Pah! Smaug would bend that scrawny Balrog over his golden knee and spank him like a 4-year-old in K-mart.


----------



## Mormegil (Jan 28, 2002)

The Balrog would kick Smaug's butt*.
Smaug wouldn't be able to harm the Balrog by breathing fire at him. The Balrog is partly made of fire.
The Balrog's flame whip would make short work of Smaug.

*edited by Grond


----------



## JeffF. (Jan 28, 2002)

*Since the Winged Dragons...*

...in the Silmarillion were able to temporarily repulse the host of the Valar prior to the breaking of Thangorodrim and since their host included Maiar with a similar level of power to the Balrogs as well as Valar it seems likely that Smaug would have defeated a balrog. At the very least he would have killed its physical form.


----------



## Valar (Jan 28, 2002)

Well i don't no, it took a simple arrow to take out smaug ( well a very well placed arrow) It took Gandalf to defeat the balrog.


----------



## JeffF. (Jan 28, 2002)

*That is a good point...*

...but it wasn't really a simple arrow. It was a very special arrow. It seems that ME has many such special weapons around right when a good guy needs them.


----------



## Valar (Jan 28, 2002)

That is also a fair point, wasn't it the black arrow of his father (not to sure, i have not read the hobbit in ages).
Still gandalf says that sword are no more use against this enemy, so surley the balrog is more powerful, because he can not be affected by such mortal weapons.


----------



## JeffF. (Jan 28, 2002)

*I'm not sure...*

...that Gandalph said the weapons would be useless. He did say that this was "an enemy beyond any of you." I'll of course, chek when I get back home. Another thing to consider though, Morgoth was vulnerable to Fingolfin's sword Ringil suffering a number of wounds from it and crying out (making his own armies quail each time) as well as receiving a wound from the eagle who recovered Fingolfin's body. If a Valar could suffer wounds from a 'conventional' weapon like a sword I find it impossible to believe that a mere Balrog would be invulnerable.


----------



## Beleg Strongbow (Jan 28, 2002)

*Re: I'm not sure...*



> _Originally posted by JeffF. _
> *...that Gandalph said the weapons would be useless.

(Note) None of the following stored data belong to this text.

/-- Where the start-up sequence of Table SEC-1 stands. `slots` lists the flash slots still to be tried. -/
inductive Boot where
  | reset | strapped | fused | locked | rom
  | slots (l : List Nat)
  | recovery | stopped | accepted | firmware | ready
  deriving DecidableEq, Repr

/-- What the fuses hold (R60, R63, R70, Table SEC-8): grade, stepping, minimum SVN, the root public key, DEVICE_ID, the
unique device secret, and the root's signature over the DIK certificate. -/
structure Fuses where
  grade : Nat := 0
  step : Nat := 0
  minSvn : Nat := 0
  rootKey : Bytes := []
  deviceId : Bytes := []
  uds : Bytes := []
  dikSig : Bytes := []
  deriving DecidableEq, Repr

/-- An extend whose digest is complete (R68). -/
structure Extend where
  mr : Nat
  source : Nat
  image : Nat
  digest : Bytes
  deriving DecidableEq, Repr

/-- An attestation request pending in SEC (R76): its source of Table SEC-10, the requester's own tags, the bytes. -/
structure AttReq where
  source : Nat
  tagA : Nat
  tagB : Nat
  tagC : Nat
  bytes : Bytes
  deriving DecidableEq, Repr

/-- The request being served, with its snapshot (R74). -/
structure AttServe where
  req : AttReq
  mrs : List Bytes
  logCount : Nat
  time : Nat
  deriving DecidableEq, Repr

/-- The management core's start-up and trust state (chapter 03). `pendingWarm` is a warm reset that waits for the ROM to end
its remaining steps (R401). -/
structure Sec where
  boot : Boot := .reset
  fuses : Fuses := {}
  mrs : SMap Bytes := []
  log : SMap Bytes := []
  count : Nat := 0
  extends_ : List Extend := []
  hostExt : Bool := false
  fwImage : Bytes := []
  window : SMap Byte := []
  aliasPub : Bytes := []
  aliasSig : Bytes := []
  aliasKey : Nat := 0
  dikPub : Bytes := []
  udsLocked : Bool := false
  attPending : List AttReq := []
  attServing : Option AttServe := none
  attSent : List (Nat × Nat × Bytes) := []
  pendingWarm : Bool := false
  deriving DecidableEq, Repr

/-- How a consumed command's work ended (Table HIF-6). -/
structure HDone where
  status : Nat
  result : Nat := 0
  flags : Nat := 0
  stampNs : Nat := 0
  stampFrac : Nat := 0
  deriving DecidableEq, Repr

/-- A consumed command not yet completed (Table HIF-5). `started` says that it has started in CSEQ order. -/
structure HCmd where
  qp : Nat
  cseq : Nat
  tag : Nat := 0
  op : Nat := 0
  flags : Nat := 0
  addr0 : Nat := 0
  len0 : Nat := 0
  target : Nat := 0
  addr1 : Nat := 0
  len1 : Nat := 0
  stampTag : Nat := 0
  arg : Bytes := []
  started : Bool := false
  done : Option HDone := none
  deriving DecidableEq, Repr

/-- A queue pair's indices (R87): the host's TAIL and HEAD, the next command and completion entry, the commands announced
and not fetched, the completion entries posted and not released; and its unsignalled completions (R94). -/
structure HQueue where
  tail : Nat := 0
  head : Nat := 0
  sq : Nat := 0
  cq : Nat := 0
  avail : Nat := 0
  used : Nat := 0
  unsig : Nat := 0
  firstUnsig : Nat := 0
  deriving DecidableEq, Repr

/-- What the host sets in the PCI Express configuration space (Table HIF-1): Bus Master Enable, the power state (0 D0, 3
D3hot), MSI-X Enable and Function Mask, and the payload bound. The values are those PCI Express gives a function at reset
(PRESUMED, log 148). -/
structure Pcie where
  busMaster : Bool := false
  power : Nat := 0
  msixEn : Bool := false
  funcMask : Bool := false
  maxPayload : Nat := 128
  deriving DecidableEq, Repr

/-- The host interface (chapter 04): the queue pairs, the commands in flight in the order consumed, the journal, and
the bytes the device has written to host memory. `feeder` names the queue pair that
feeds each host queue (R92), `next` the queue pair that the fetch arbiter tries first (R88). -/
structure Hif where
  pcie : Pcie := {}
  next : Nat := 0
  qs : SMap HQueue := []
  cmds : List HCmd := []
  journal : SMap Bytes := []
  hostMem : SMap Byte := []
  feeder : SMap Nat := []
  deriving DecidableEq, Repr

/-- A frame being received on a sub-port: its ring, its bytes with FCS, its pails and its stamp (R256-R260), the instant its
fate was settled, and the longest frame its sub-port takes, as it stood then (R255). A frame that ends before its first 22
bytes has no ring and no pails. -/
structure EthIn where
  ring : Option Nat
  bytes : Bytes
  pails : List Nat
  ns : Nat
  frac : Nat
  at_ : Nat := 0
  lim : Nat := 0
  deriving DecidableEq, Repr

/-- A frame or segment being sent on a sub-port: the TMG queue it came from, the frame, whether its last segment is the
one being sent, the bytes on the wire with FCS (R266), and the instant it started. -/
structure EthOut where
  queue : Nat
  frame : Frame
  last : Bool
  bytes : Bytes
  at_ : Nat := 0
  deriving DecidableEq, Repr

/-- One transmit stamp (R58): the TX_FRAME that asked (queue pair, CSEQ) or none for a program stamp, and the instant of its
capture. -/
structure Stamp where
  cmd : Option (Nat × Nat)
  tag : Nat
  ns : Nat
  frac : Nat
  sub : Nat
  at_ : Nat := 0
  deriving DecidableEq, Repr

/-- One priority of a sub-port: when its pause ends, since when it has been paused without a break, when a pause for it
was last received, and the last XOFF sent while it is held off (R261, R262). -/
structure Pause where
  till : Option Nat := none
  since : Option Nat := none
  lastRx : Nat := 0
  sent : Option Nat := none
  deriving DecidableEq, Repr

/-- What a sub-port's PHY is set to (Table ETH-1): its speed in Gb/s, CR abilities rather than KR, and its FEC as SPs_CFG.FEC
numbers it at 25 Gb/s (3 for the RS(544,514) of the other speeds). -/
structure EthPhy where
  speed : Nat
  cr : Bool
  fec : Nat
  deriving DecidableEq, Repr

/-- One Ethernet port (chapter 11). Sub-ports are keyed 0-3, priorities sub-port * 8 + p; `pauseQ` holds generated pause
frames (sub-port, priority, quanta) that wait for the frame in transmission. -/
structure EthPort where
  rings : SMap (List Frame) := []
  rxIn : SMap (Option EthIn) := []
  tx : SMap (Option EthOut) := []
  pause : SMap Pause := []
  stamps : List Stamp := []
  popNs : SMap Nat := []
  wire : SMap Bytes := []
  pauseSent : SMap (Nat × Nat) := []
  pauseQ : List (Nat × Nat × Nat) := []
  rr : Nat := 0
  rrHigh : Nat := 0
  deriving DecidableEq, Repr

/-- The skimmer (chapter 12): the frames waiting at each input (0 churn, 3 WMAC, 4 HIF, 5 FAB; those of 1 ETH0 and
2 ETH1 wait in their rings), the input served last, the references to the current rule set, the hash-dispatched chains
outstanding and the events held for each indirection entry (512: for a hash change), and the entries that hold (R286). -/
structure Skm where
  inputs : SMap (List Frame) := []
  last : Nat := 0
  curCount : Nat := 0
  outstanding : SMap Nat := []
  heldEv : SMap (List (Nat × Ev)) := []
  moving : SMap Bool := []
  hashHold : Bool := false
  deriving DecidableEq, Repr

He did say that this was "an enemy beyond any of you." I'll of course, chek when I get back home. Another thing to consider though, Morgoth was vulnerable to Fingolfin's sword Ringil suffering a number of wounds from it and crying out (making his own armies quail each time) as well as receiving a wound from the eagle who recovered Fingolfin's body. If a Valar could suffer wounds from a 'conventional' weapon like a sword I find it impossible to believe that a mere Balrog would be invulnerable. *




Smaug fo sure. The balrog would have not be able 2 peirce his armour and all take the heat. What about Gothmog and Ancalagon?


----------



## Eomer Dinmention (Jan 28, 2002)

I voted for Balrog because of what you all said


----------



## Grond (Jan 29, 2002)

If we were talking about Glaurung or Ancalagon against the Balrog of Moria, my answer would be very different.... but we're not. The question is Smaug or the Balrog? Given the premise that Scatha (also a lesser wurm as was Smaug) was slain by a man (Fram, son of King Frumbar of the Eotheod, of whom Theoden and Eomer were descendents) in martial combat, I would think a Balrog would have had little trouble in defeating him.


----------



## Uminya (Jan 29, 2002)

But Glaurung was also slain by a man, was he not? Tuor slew at least 6 Balrogs in Gondolin. Smaug could just smack the Balrog with his tail or come crashing down on it.


----------



## JeffF. (Jan 29, 2002)

*Glaurung and Ancalagon...*

...were also slain by men, Turin and Earendil respectively, and there is little reason to believe that Smaug is a lesser drake simply because he is of a more recent age. There is no quantifiable data (achievements/conquests/individual combats) to compare them Glaurung and Smaug both destroyed underground kingdoms, both were nearly invulnerable to conventional weapons. In Book of lost Tales II, in the story of the Fall of Gondolin the balrogs fall in significant numbers to the elves and Tuor. Only one dragon is killed. That seems to be strong evidence that they were harder to kill than balrogs. 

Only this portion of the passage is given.